Voice Adaptation for Swiss German
Samuel Stucki, Jan Deriu, Mark Cieliebak
TL;DR
This work tackles adapting voice adaptation to Swiss German dialects by building a large weakly labeled SRG corpus from Swiss podcasts and fine-tuning XTTS-v2 for Standard German-to-Swiss German speech synthesis. It introduces a complete pipeline—VAD/diarization, Whisper-Large-V3 transcription, and a phoneme-based dialect classifier—to create ~4,979 hours (1.7M samples) of labeled data and train three XTTS-v2 variants. Automated and human evaluations show that models trained on SRG data can render dialects with high intelligibility and speaker similarity, though distribution mismatch can affect Short-text performance; Zurich remains challenging for dialect labeling. The results demonstrate a viable path for underrepresented language voice adaptation and point to future gains from improved sentence-based segmentation and dialect-aware training.
Abstract
This work investigates the performance of Voice Adaptation models for Swiss German dialects, i.e., translating Standard German text to Swiss German dialect speech.
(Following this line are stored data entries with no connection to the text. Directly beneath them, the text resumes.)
-- ==== Sys2Proof/Tests/Slice0.lean ====
section
/-!
SUPPORT. The model's own tests. Expected results are those of spec/95_test_vectors.md, or are worked out by hand from
the rule named. The last part shows, for each statement with hypotheses, a state and operands that meet them.
-/

namespace Sys2Proof.Tests

open Sys2Proof.Machine

/-! ### Small states -/

/-- Pins A of spec/95_test_vectors.md. -/
abbrev pinsA : Pins := ⟨2, 3, 1, 0⟩

/-- `0^64 1^32`. -/
abbrev patternA : Bits96 := 0xFFFFFFFF0000000000000000#96

/-- An answer whose status is ok, with levels `lv`. -/
abbrev okAnswer (lv : Byte) : PortAnswer :=
  { handle := 7, status := { code := 0, ok := true }, bytesWritten := 1, levels := lv, applied := false,
    port := State.reset.port }

/-- An answer whose status is not ok, with levels `lv`. -/
abbrev failAnswer (lv : Byte) : PortAnswer :=
  { handle := 9, status := { code := 4, ok := false }, bytesWritten := 1, levels := lv, applied := false,
    port := State.reset.port }

/-- A session of pins A and pattern A at position `k`. -/
abbrev sessionAt (k : Nat) : Session :=
  { pins := pinsA, pattern := patternA, capture := 0, handle := if k = 0 then none else some 7,
    lastStatus := if k = 0 then none else some { code := 0, ok := true }, matched := none, log := 5, k := k }

/-- A machine executing the schedule at position `k`, with the answers `plan` to come. -/
abbrev schedAt (k : Nat) (plan : List (Option PortAnswer)) : State :=
  { State.reset with phase := .sched, session := some (sessionAt k), portPlan := plan }

/-- A machine in phase `VERIFY` with MATCH as given. -/
abbrev verifyAt (matched : Option Bool) : State :=
  { State.reset with phase := .verify, session := some { sessionAt 781 with matched := matched } }

/-- A machine to which the host issues a word now. -/
abbrev hosting (s : State) (w : OpWord) : State :=
  { s with hostIn := [{ wait := 0, word := w, operand0 := patternA, operand1 := 1, log := 5 }] }

/-- What a test looks at of the state after an outcome; `none` for a stop. -/
def after {α : Type} (o : Result) (f : State → α) : Option α :=
  match o with
  | .next t => some (f t)
  | .fault _ => none
  | .refused _ => none

/-- A field of the session after an outcome. -/
def afterSession {α : Type} (o : Result) (f : Session → α) : Option α :=
  match o with
  | .next t => t.session.map f
  | .fault _ => none
  | .refused _ => none

/-- The PT word recorded last after an outcome. -/
def lastWord (o : Result) : Option OpWord := (after o fun t => t.trace.getLast?.map (·.word)).join

/-! ### Well-formedness: what each check refuses (R24, R84) -/

theorem test_run_cs_ck_collide : (Instr.run 2 2 1 0 0 0).wellFormed = false := by decide
theorem test_run_cs_dout_collide : (Instr.run 1 3 1 0 0 0).wellFormed = false := by decide
theorem test_run_cs_din_collide : (Instr.run 2 3 1 2 0 0).wellFormed = false := by decide
theorem test_run_ck_dout_collide : (Instr.run 2 3 3 0 0 0).wellFormed = false := by decide
theorem test_run_ck_din_collide : (Instr.run 2 3 1 3 0 0).wellFormed = false := by decide
theorem test_run_dout_din_collide : (Instr.run 2 3 0 0 0 0).wellFormed = false := by decide
theorem test_encode_pins_collide : (Instr.encode 1 1 2 true false false).wellFormed = false := by decide
theorem test_encode_cs_dout_collide : (Instr.encode 1 2 1 true false false).wellFormed = false := by decide
theorem test_encode_ck_dout_collide : (Instr.encode 2 1 1 true false false).wellFormed = false := by decide
theorem test_run_pins_A_legal : (Instr.run 2 3 1 0 0 0).wellFormed = true := by decide

/-! ### Decoding: words written out bit by bit (R80, R81, spec/95_test_vectors.md 2.3, 2.5) -/

theorem test_decode_run :
    decodeHost 0b1000111010001000#16 patternA 0 5 = .ok (.run 0 1 2 7 patternA 5) := by rfl
theorem test_decode_encode :
    decodeHost 0b1001101001011010#16 0 0 0 = .ok (.encode 2 3 1 true false true) := by rfl
theorem test_decode_verify :
    decodeHost 0b1010000000000000#16 patternA 1 0 = .ok (.verify patternA 1) := by rfl
theorem test_decode_verify_bits : decodeHost 0b1010000000000001#16 0 0 0 = .error .verifyBitsSet := by rfl
theorem test_decode_reserved : decodeHost 0b1011000000000000#16 0 0 0 = .error .reservedCode := by rfl
theorem test_decode_open : decodePort 0b0001000000000000#16 = .ok .openPort := by rfl
theorem test_decode_reset : decodePort 0b0010000000000000#16 = .ok .resetPort := by rfl
theorem test_decode_setmode : decodePort 0b0011000011111110#16 = .ok (.setMode 0xFE#8) := by rfl
theorem test_decode_write : decodePort 0b0100000000000110#16 = .ok (.write 0x06#8) := by rfl
theorem test_decode_read : decodePort 0b0101000000000001#16 = .ok (.read 0x01#8) := by rfl
theorem test_decode_close : decodePort 0b0110000000000000#16 = .ok .closePort := by rfl
theorem test_decode_record_bits : decodePort 0b0100000100000000#16 = .error .recordBitsSet := by rfl
theorem test_decode_record_data : decodePort 0b0001000000000001#16 = .error .recordDataSet := by rfl
theorem test_decode_record_code : decodePort 0b0111000000000000#16 = .error .notPortCode := by rfl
For this, we preprocess a large dataset of Swiss podcasts, which we automatically transcribe and annotate with dialect classes, yielding approximately 5000 hours of weakly labeled training material. We fine-tune the XTTSv2 model on this dataset and show that it achieves good scores in human and automated evaluations and can correctly render the desired dialect. Our work shows a step towards adapting Voice Cloning technology to underrepresented languages. The resulting model achieves CMOS scores of up to -0.28 and SMOS scores of 3.8.